Dataset records ::

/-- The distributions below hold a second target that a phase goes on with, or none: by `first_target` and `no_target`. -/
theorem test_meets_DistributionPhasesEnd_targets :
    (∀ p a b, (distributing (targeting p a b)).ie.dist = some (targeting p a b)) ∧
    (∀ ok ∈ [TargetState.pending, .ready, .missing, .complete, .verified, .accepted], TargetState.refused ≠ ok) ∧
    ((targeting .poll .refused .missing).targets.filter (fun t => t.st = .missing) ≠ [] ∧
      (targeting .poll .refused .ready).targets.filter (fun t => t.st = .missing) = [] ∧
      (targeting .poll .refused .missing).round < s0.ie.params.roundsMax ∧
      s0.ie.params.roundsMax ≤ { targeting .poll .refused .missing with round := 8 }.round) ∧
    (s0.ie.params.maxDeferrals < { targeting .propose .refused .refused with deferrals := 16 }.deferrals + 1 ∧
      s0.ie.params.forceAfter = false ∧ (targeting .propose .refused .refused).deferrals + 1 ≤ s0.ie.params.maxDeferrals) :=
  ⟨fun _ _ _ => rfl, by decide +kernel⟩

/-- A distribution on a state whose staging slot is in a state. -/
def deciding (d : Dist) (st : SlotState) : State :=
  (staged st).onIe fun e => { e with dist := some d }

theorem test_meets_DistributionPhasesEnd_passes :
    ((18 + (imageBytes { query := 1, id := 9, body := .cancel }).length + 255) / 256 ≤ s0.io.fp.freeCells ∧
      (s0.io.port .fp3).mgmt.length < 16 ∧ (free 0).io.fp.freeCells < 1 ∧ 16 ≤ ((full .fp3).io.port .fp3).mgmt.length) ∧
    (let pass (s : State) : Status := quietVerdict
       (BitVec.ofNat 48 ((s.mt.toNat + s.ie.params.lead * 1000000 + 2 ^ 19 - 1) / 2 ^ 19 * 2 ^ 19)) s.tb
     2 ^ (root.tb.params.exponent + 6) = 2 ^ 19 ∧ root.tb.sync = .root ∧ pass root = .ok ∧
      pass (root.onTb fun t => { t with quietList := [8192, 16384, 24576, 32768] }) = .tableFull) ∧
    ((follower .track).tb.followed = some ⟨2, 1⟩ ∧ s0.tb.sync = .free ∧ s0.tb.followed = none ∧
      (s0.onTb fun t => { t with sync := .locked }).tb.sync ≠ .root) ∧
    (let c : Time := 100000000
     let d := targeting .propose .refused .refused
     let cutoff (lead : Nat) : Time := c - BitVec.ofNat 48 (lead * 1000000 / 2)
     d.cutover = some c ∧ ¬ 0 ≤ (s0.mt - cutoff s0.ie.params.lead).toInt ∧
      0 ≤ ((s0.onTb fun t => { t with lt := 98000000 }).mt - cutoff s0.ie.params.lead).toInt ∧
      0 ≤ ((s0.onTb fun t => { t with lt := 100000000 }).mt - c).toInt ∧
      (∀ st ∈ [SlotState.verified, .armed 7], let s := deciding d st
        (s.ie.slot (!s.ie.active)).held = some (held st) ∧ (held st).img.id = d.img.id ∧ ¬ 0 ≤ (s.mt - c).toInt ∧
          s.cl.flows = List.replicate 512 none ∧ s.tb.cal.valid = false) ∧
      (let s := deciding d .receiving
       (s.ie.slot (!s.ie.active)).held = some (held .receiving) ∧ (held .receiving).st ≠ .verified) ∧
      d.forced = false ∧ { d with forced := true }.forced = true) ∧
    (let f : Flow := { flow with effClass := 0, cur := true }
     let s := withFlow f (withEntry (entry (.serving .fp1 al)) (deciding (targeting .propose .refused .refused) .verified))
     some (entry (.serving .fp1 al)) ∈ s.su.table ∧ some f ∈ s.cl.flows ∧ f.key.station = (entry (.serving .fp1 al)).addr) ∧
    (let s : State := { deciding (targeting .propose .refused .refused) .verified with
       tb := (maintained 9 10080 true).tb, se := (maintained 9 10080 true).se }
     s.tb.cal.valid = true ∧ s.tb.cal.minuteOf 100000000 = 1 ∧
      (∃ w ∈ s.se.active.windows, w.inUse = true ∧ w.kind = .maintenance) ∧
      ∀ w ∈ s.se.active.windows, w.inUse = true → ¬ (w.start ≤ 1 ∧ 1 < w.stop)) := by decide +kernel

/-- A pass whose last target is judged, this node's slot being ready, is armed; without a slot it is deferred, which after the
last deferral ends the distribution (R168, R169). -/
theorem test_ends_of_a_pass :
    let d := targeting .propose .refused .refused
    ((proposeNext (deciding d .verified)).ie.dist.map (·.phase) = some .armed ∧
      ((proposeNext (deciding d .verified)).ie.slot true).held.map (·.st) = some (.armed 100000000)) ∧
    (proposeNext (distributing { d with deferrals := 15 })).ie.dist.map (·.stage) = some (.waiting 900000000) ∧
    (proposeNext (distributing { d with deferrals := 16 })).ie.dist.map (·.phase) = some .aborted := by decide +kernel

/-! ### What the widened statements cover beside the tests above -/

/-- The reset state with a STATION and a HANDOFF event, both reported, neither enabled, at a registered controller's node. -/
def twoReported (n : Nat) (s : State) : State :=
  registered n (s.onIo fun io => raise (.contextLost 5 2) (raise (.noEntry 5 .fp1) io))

Required action :: Across the listing above, how many lines include the word "round"? Answer with only the number.

Result of the task :: 2